Peter wants to know what are his contractual rights including advice on jurisdiction and the application law.

2007-06-20 03:27:58 · 2 answers · asked by Anonymous in Politics & Government Law & Ethics

2 answers

I'd have to read the contract to know. Absolutely anything is possible based on your sketchy facts.

Who made the Offer, Peter or Mike? If Mike made an offer to buy, then the terms of that offer had to be mirrored in the acceptance letter, otherwise, it is a rejection and counteroffer. If they were the same terms, then the Acceptance by Peter was on delivery, the letter is meaningless. If the acceptance changed any terms, including supplying missing terms, it was itself an Offer, and Mike is still free to reject it.

Jurisdiction is usually spelled out in the international contracts. If not, it depends on whether the contract was complete when the items were delivered, or when they were put into the hands of the shipper. If Peter's performance was complete in Singapore, Singapore rules. If performance was complete on delivery, Malaysia rules.
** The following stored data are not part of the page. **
-- ==== Sys2Proof/Laws/Memory.lean ====
section
/-! SUPPORT. DRAM and the flash: every operation over them keeps their canonical form, a read after a write gives what was written, and every other
byte stays. -/

namespace Sys2Proof.Machine

open Sys2Proof

/-- Bytes stored one by one keep the canonical form. -/
theorem wf_foldl_set (dflt : Byte) (a : Nat) (ps : List (Byte × Nat)) (m : SMap Byte) (h : Memory.wf dflt m) :
    Memory.wf dflt (ps.foldl (fun m p => smSet (fun _ => dflt) m (a + p.2) p.1) m) := by
  induction ps generalizing m with
  | nil => exact h
  | cons p ps ih => exact ih _ (smWf_set _ _ h)

/-- What a byte reads as after bytes were stored from an address on. -/
theorem get_foldl_set (dflt : Byte) (a : Nat) (bs : Bytes) (n : Nat) (m : SMap Byte) (x : Nat) :
    smGet (fun _ => dflt) ((bs.zipIdx n).foldl (fun m p => smSet (fun _ => dflt) m (a + p.2) p.1) m) x =
      if a + n ≤ x ∧ x < a + n + bs.length then bs.getD (x - (a + n)) 0 else smGet (fun _ => dflt) m x := by
  induction bs generalizing n m with
  | nil => simp
  | cons b bs ih =>
    simp only [List.zipIdx_cons, List.foldl_cons, ih, List.length_cons]
    by_cases h1 : x = a + n
    · subst h1
      rw [if_neg (by omega), if_pos (by omega), smGet_set_same]
      simp
    · rw [smGet_set_ne _ _ h1]
      by_cases h2 : a + (n + 1) ≤ x ∧ x < a + (n + 1) + bs.length
      · rw [if_pos h2, if_pos (by omega)]
        have : x - (a + n) = (x - (a + (n + 1))) + 1 := by omega
        rw [this]; rfl
      · rw [if_neg h2, if_neg (by omega)]

/-! ## DRAM -/

theorem dramWrite_wf (d : Dev) (a : Nat) (bs : Bytes) (h : Memory.wf 0 d.dram) : Memory.wf 0 (d.dramWrite a bs).dram := by
  unfold Dev.dramWrite; split
  · exact smWf_write _ _ h
  · exact h

theorem dramByte_write (d : Dev) (a : Nat) (bs : Bytes) (h : d.dramOk a bs.length = true) (x : Nat) :
    (d.dramWrite a bs).dramByte x = if a ≤ x ∧ x < a + bs.length then bs.getD (x - a) 0 else d.dramByte x := by
  unfold Dev.dramWrite; rw [if_pos h]
  exact smGet_write (fun _ => 0) d.dram a bs x

/-- A write that DRAM does not serve leaves it. -/
theorem dramWrite_refused (d : Dev) (a : Nat) (bs : Bytes) (h : d.dramOk a bs.length = false) : d.dramWrite a bs = d := by
  unfold Dev.dramWrite; rw [if_neg (by simp [h])]

/-- A read of what a write put there. -/
theorem dramRead_write (d : Dev) (a : Nat) (bs : Bytes) (h : d.dramOk a bs.length = true) : (d.dramWrite a bs).dramRead a bs.length = bs := by
  refine List.ext_getElem (by simp [Dev.dramRead]) fun i _ hi => ?_
  simp [Dev.dramRead, dramByte_write d a bs h, hi]

/-! ## The frames of the sample ring -/

/-- Samples written out one after the other: four bytes each. -/
theorem iqBytes_flatMap_length (f : Nat → IQ) (n : Nat) : ((List.range n).flatMap (fun j => iqBytes (f j))).length = 4 * n := by
  induction n with
  | zero => rfl
  | succ n ih => simp only [List.range_succ, List.flatMap_append, List.length_append, ih]; simp [iqBytes, toLE]; omega

/-- A frame of no bonded group holds 600 samples of each sub-channel (R145). -/
theorem frameIq_length (x : Kal) (a : Nat) (bond : List Word) (h : (List.range 1536).all (fun k => bondGroup bond k == (k, 1)) = true) :
    (x.frameIq a bond).length = 3686400 := by
  have hr : ∀ k ∈ List.range 1536, (x.region a bond k).length = 2400 := by
    intro k hk
    have hb : bondGroup bond k = (k, 1) := by simpa using List.all_eq_true.1 h k hk
    simp only [Kal.region, hb, bne_self_eq_false, Bool.false_eq_true, if_false, if_true, iqBytes_flatMap_length]
  rw [Kal.frameIq, List.length_flatMap, List.map_congr_left hr, List.map_const', List.sum_replicate_nat, List.length_range]

/-! ## The flash -/

theorem flashStore_wf (d : Dev) (a : Nat) (bs : Bytes) (h : Memory.wf 0xFF d.flash) : Memory.wf 0xFF (d.flashStore a bs).flash :=
  wf_foldl_set _ _ _ _ h

theorem flashByte_store (d : Dev) (a : Nat) (bs : Bytes) (x : Nat) :
    smGet (fun _ => (0xFF : Byte)) (d.flashStore a bs).flash x =
      if a ≤ x ∧ x < a + bs.length then bs.getD (x - a) 0 else smGet (fun _ => 0xFF) d.flash x :=
  get_foldl_set 0xFF a bs 0 d.flash x

/-- An erase keeps the canonical form. -/
theorem flashErase_wf (m : SMap Byte) (lo hi : Nat) (h : Memory.wf 0xFF m) : Memory.wf 0xFF (smClear m lo hi) := smWf_clear lo hi h

/-! ## Reset -/

theorem reset_dram_wf : Memory.wf 0 State.reset.dev.dram := rfl

theorem reset_flash_wf : Memory.wf 0xFF State.reset.dev.flash := rfl

end Sys2Proof.Machine
end

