/-! ## A boot image in the flash -/

/-- A flash that holds bytes from an address on. -/
abbrev flashAt (a : Nat) (bs : Bytes) : SMap Byte := (bs.zipIdx a).map (fun p => (p.2, p.1))

theorem smGet_flashAt (f : Nat → Byte) (rest : SMap Byte) : ∀ (bs : Bytes) (a i : Nat) (h : i < bs.length),
    smGet f (flashAt a bs ++ rest) (a + i) = bs[i]
  | b :: bs, a, 0, _ => by
    simp only [flashAt, List.zipIdx_cons, List.map_cons, List.cons_append, smGet, Nat.add_zero, if_true, List.getElem_cons_zero]
  | b :: bs, a, i + 1, h => by
    have := smGet_flashAt f rest bs (a + 1) i (by simpa using h)
    rw [show a + (i + 1) = a + 1 + i by omega]
    simp only [flashAt, List.zipIdx_cons, List.map_cons, List.cons_append, smGet, List.getElem_cons_succ] at this ⊢
    rw [if_neg (by omega)]; exact this

theorem smGet_flashAt_skip (f : Nat → Byte) (rest : SMap Byte) : ∀ (bs : Bytes) (a k : Nat), a + bs.length ≤ k →
    smGet f (flashAt a bs ++ rest) k = smGet f rest k
  | [], _, _, _ => rfl
  | b :: bs, a, k, h => by
    have := smGet_flashAt_skip f rest bs (a + 1) k (by simp at h; omega)
    simp only [flashAt, List.zipIdx_cons, List.map_cons, List.cons_append, smGet] at this ⊢
    rw [if_neg (by simp at h; omega)]; exact this

theorem flashBytes_flashAt (d : Dev) (a i n : Nat) (bs : Bytes) (rest : SMap Byte) (hd : d.flash = flashAt a bs ++ rest) (h : i + n ≤ bs.length) :
    d.flashBytes (a + i) n = (bs.drop i).take n := by
  apply List.ext_getElem
  · simp [Dev.flashBytes]; omega
  · intro j h1 h2
    have hj : j < n := by simpa [Dev.flashBytes] using h1
    simp only [Dev.flashBytes, List.getElem_map, List.getElem_range, List.getElem_take, List.getElem_drop]
    rw [hd, Nat.add_assoc, smGet_flashAt _ _ _ _ _ (by omega)]

theorem flashBytes_skip (d : Dev) (k n : Nat) (bs : Bytes) (rest : SMap Byte) (hd : d.flash = flashAt 0 bs ++ rest) (h : bs.length ≤ k) :
    d.flashBytes k n = ({ d with flash := rest }).flashBytes k n := by
  simp only [Dev.flashBytes, List.map_inj_left]
  intro i _; rw [hd, smGet_flashAt_skip _ _ _ _ _ (by omega)]

theorem image_header (d : Dev) (rest : SMap Byte) (hd : d.flash = flashAt 0 imageA ++ rest) : d.header 0 = imageA.take 256 :=
  flashBytes_flashAt d 0 0 256 imageA rest hd (by decide +kernel)

theorem image_body (d : Dev) (rest : SMap Byte) (hd : d.flash = flashAt 0 imageA ++ rest) : d.copyBody 0 = imageA.drop 256 := by
  unfold Dev.copyBody
  rw [image_header d rest hd, show leAt (imageA.take 256) 12 4 = 8 by decide +kernel]
  exact flashBytes_flashAt d 0 256 8 imageA rest hd (by decide +kernel)

theorem image_crc : (crc32 (imageA.drop 256) == leAt (imageA.take 256) 16 4) = true := by decide +kernel
theorem image_digest : ofBE (sha256 (sliceB (imageA.take 256) 128 64)) = pubDig := by decide +kernel
theorem image_signed : ecdsaOk (sliceB (imageA.take 256) 128 64) (sliceB (imageA.take 256) 64 64)
    (signedDigest (imageA.take 256) (imageA.drop 256)) = true := by decide +kernel

theorem bodyCause_ok (d : Dev) (x : Nat) (h body : Bytes) (hh : d.header x = h) (hb : d.copyBody x = body) (c1 : (crc32 body == leAt h 16 4) = true)
    (c2 : ofBE (sha256 (sliceB h 128 64)) = d.pubDigest) (c3 : ecdsaOk (sliceB h 128 64) (sliceB h 64 64) (signedDigest h body) = true)
    (c4 : d.recsOk (wordsOf body).length (wordsOf body) = true)
    (c5 : (List.range 8).any (fun k => (byteAt h 21).testBit k && !d.present k) = false) : d.bodyCause x = 0 := by
  unfold Dev.bodyCause Dev.crcOk
  simp only [hh, hb, c1, c2, c3, c4, c5, Bool.not_true, bne_self_eq_false, Bool.false_eq_true, if_false]

/-- The image passes checks 4 to 8 of R417 from wherever the fused digest is that of its key. -/
theorem image_cause (d : Dev) (rest : SMap Byte) (hd : d.flash = flashAt 0 imageA ++ rest) (hp : d.pubDigest = pubDig) : d.bodyCause 0 = 0 :=
  bodyCause_ok d 0 (imageA.take 256) (imageA.drop 256) (image_header d rest hd) (image_body d rest hd) image_crc (image_digest.trans hp.symm)
    image_signed (by rw [show wordsOf (imageA.drop 256) = [0x60000000, 0] by decide +kernel]; rfl)
    (by rw [show byteAt (imageA.take 256) 21 = 0 by decide +kernel]; simp)

/-- The same image with sequence number 2 and a body that its crc does not fit. -/
abbrev imageB : Bytes := ((imageA.set 4 2).set 8 0xFD).set 260 7
abbrev twoImages : SMap Byte := flashAt 0 imageA ++ (flashAt copySize imageB ++ [])

theorem images_header0 (d : Dev) (hd : d.flash = twoImages) : d.header 0 = imageA.take 256 := image_header d _ hd
theorem images_header1 (d : Dev) (hd : d.flash = twoImages) : d.header 1 = imageB.take 256 :=
  (flashBytes_skip d copySize 256 imageA _ hd (by decide +kernel)).trans
    (flashBytes_flashAt _ copySize 0 256 imageB [] rfl (by decide +kernel))
theorem images_body1 (d : Dev) (hd : d.flash = twoImages) : d.copyBody 1 = imageB.drop 256 := by
  unfold Dev.copyBody
  rw [images_header1 d hd, show leAt (imageB.take 256) 12 4 = 8 by decide +kernel]
  exact (flashBytes_skip d (copySize + 256) 8 imageA _ hd (by decide +kernel)).trans
    (flashBytes_flashAt _ copySize 256 8 imageB [] rfl (by decide +kernel))
theorem images_cause (d : Dev) (hd : d.flash = twoImages) (hp : d.pubDigest = pubDig) : d.bodyCause 0 = 0 := image_cause d _ hd hp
Peter is pretty stupid to do international business in this casual a manner.

2007-06-20 03:37:02 · answer #1 · answered by open4one 7 · 0 0

Did Mike signed the contract?

Mike is not fool, he is no going to Singapore.

Peter has to go to Malaysia and put the case into the Malysian courts.

Peter should learn not to ship without a deposit payment. A contract it's only a paper.